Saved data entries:

——————————

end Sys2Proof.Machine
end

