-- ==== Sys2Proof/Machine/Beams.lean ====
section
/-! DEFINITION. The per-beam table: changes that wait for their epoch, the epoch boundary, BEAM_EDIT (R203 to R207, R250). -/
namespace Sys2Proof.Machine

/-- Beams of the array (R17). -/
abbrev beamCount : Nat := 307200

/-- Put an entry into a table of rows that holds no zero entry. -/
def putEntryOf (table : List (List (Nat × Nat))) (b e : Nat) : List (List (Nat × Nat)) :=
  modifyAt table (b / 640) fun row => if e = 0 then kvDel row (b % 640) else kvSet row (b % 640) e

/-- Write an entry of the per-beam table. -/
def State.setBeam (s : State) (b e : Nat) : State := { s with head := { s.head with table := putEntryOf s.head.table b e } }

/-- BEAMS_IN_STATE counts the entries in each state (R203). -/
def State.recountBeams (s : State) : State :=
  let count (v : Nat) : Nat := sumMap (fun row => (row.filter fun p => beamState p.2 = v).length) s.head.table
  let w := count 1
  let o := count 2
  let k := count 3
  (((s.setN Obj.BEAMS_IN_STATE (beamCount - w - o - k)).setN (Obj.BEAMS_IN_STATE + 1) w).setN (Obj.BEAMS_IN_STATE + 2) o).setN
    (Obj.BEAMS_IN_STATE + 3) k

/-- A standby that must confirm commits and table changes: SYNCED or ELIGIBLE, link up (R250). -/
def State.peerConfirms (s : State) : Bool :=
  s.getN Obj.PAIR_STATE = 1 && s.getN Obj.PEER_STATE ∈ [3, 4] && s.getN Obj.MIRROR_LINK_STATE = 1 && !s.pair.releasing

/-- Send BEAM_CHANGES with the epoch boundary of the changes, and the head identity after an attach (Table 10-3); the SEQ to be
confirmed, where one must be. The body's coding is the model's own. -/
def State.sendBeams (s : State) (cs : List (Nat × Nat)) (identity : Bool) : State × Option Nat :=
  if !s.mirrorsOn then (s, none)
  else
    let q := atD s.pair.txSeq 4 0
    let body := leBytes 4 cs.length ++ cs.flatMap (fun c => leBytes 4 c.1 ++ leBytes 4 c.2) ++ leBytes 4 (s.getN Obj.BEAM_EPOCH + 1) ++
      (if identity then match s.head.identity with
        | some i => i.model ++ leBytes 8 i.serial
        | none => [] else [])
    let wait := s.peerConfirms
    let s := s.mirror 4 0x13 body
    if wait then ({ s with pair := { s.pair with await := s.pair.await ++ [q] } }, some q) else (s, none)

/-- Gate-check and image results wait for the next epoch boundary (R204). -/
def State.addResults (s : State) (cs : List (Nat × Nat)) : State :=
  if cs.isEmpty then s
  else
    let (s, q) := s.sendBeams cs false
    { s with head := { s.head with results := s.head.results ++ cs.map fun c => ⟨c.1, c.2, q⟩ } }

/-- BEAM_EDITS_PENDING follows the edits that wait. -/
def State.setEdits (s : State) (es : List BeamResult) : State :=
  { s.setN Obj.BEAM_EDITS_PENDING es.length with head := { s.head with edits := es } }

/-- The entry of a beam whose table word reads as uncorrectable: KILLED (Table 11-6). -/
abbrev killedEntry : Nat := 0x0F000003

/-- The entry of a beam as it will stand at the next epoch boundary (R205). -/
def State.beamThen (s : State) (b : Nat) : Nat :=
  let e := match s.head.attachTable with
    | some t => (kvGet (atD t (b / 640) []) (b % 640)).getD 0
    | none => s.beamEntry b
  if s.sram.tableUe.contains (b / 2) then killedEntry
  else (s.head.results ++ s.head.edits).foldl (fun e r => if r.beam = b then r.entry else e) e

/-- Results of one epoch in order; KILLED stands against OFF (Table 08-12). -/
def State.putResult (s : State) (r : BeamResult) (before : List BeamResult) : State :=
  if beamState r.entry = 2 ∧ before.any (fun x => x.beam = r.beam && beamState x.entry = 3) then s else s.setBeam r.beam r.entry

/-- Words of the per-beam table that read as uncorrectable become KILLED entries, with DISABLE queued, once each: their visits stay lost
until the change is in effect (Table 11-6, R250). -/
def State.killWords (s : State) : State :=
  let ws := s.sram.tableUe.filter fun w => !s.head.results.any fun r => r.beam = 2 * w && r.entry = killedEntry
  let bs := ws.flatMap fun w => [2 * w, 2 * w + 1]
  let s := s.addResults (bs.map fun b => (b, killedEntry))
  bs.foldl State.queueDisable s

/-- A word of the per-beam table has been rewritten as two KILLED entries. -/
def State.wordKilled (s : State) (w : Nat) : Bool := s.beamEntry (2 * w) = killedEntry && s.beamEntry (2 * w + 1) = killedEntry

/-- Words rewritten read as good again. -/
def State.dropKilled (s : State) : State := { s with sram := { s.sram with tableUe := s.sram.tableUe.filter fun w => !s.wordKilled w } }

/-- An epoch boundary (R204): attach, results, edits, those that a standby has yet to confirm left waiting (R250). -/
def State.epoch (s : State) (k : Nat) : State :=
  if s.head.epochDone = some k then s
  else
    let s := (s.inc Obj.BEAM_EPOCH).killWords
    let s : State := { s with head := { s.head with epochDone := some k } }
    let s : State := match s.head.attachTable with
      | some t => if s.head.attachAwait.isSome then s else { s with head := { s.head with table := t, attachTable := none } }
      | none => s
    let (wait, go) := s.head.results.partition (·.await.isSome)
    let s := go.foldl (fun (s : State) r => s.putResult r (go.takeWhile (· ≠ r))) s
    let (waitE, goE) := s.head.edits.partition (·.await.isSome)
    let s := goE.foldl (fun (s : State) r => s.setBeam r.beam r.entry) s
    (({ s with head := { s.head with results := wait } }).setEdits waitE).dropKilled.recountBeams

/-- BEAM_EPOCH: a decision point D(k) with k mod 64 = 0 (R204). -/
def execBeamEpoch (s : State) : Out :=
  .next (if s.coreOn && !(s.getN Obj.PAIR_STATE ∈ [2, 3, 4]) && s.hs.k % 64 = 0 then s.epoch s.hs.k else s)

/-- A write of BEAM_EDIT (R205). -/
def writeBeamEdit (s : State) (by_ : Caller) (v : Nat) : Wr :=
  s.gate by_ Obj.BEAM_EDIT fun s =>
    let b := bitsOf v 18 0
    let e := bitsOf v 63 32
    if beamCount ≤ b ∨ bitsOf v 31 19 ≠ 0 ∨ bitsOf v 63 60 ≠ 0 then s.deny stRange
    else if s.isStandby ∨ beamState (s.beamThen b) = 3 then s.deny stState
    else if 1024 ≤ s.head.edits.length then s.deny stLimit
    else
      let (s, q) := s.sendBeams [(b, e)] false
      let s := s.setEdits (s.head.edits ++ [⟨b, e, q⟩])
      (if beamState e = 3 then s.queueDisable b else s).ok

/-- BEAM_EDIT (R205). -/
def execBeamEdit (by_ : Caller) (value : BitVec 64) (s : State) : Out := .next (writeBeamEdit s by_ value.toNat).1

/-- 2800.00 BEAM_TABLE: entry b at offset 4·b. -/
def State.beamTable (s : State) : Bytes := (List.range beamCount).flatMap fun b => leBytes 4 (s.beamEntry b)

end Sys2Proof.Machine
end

——————————

> [THE TASK]:
All lines above from the one containing "let count (v" to the one containing "let q := atD s.pair.txSeq 4 0" must be repeated exactly, both lines included, and no others.

> [RESULT BELOW]:
  let count (v : Nat) : Nat := sumMap (fun row => (row.filter fun p => beamState p.2 = v).length) s.head.table
  let w := count 1
  let o := count 2
  let k := count 3
  (((s.setN Obj.BEAMS_IN_STATE (beamCount - w - o - k)).setN (Obj.BEAMS_IN_STATE + 1) w).setN (Obj.BEAMS_IN_STATE + 2) o).setN
    (Obj.BEAMS_IN_STATE + 3) k

/-- A standby that must confirm commits and table changes: SYNCED or ELIGIBLE, link up (R250). -/
def State.peerConfirms (s : State) : Bool :=
  s.getN Obj.PAIR_STATE = 1 && s.getN Obj.PEER_STATE ∈ [3, 4] && s.getN Obj.MIRROR_LINK_STATE = 1 && !s.pair.releasing

/-- Send BEAM_CHANGES with the epoch boundary of the changes, and the head identity after an attach (Table 10-3); the SEQ to be
confirmed, where one must be. The body's coding is the model's own. -/
def State.sendBeams (s : State) (cs : List (Nat × Nat)) (identity : Bool) : State × Option Nat :=
  if !s.mirrorsOn then (s, none)
  else
    let q := atD s.pair.txSeq 4 0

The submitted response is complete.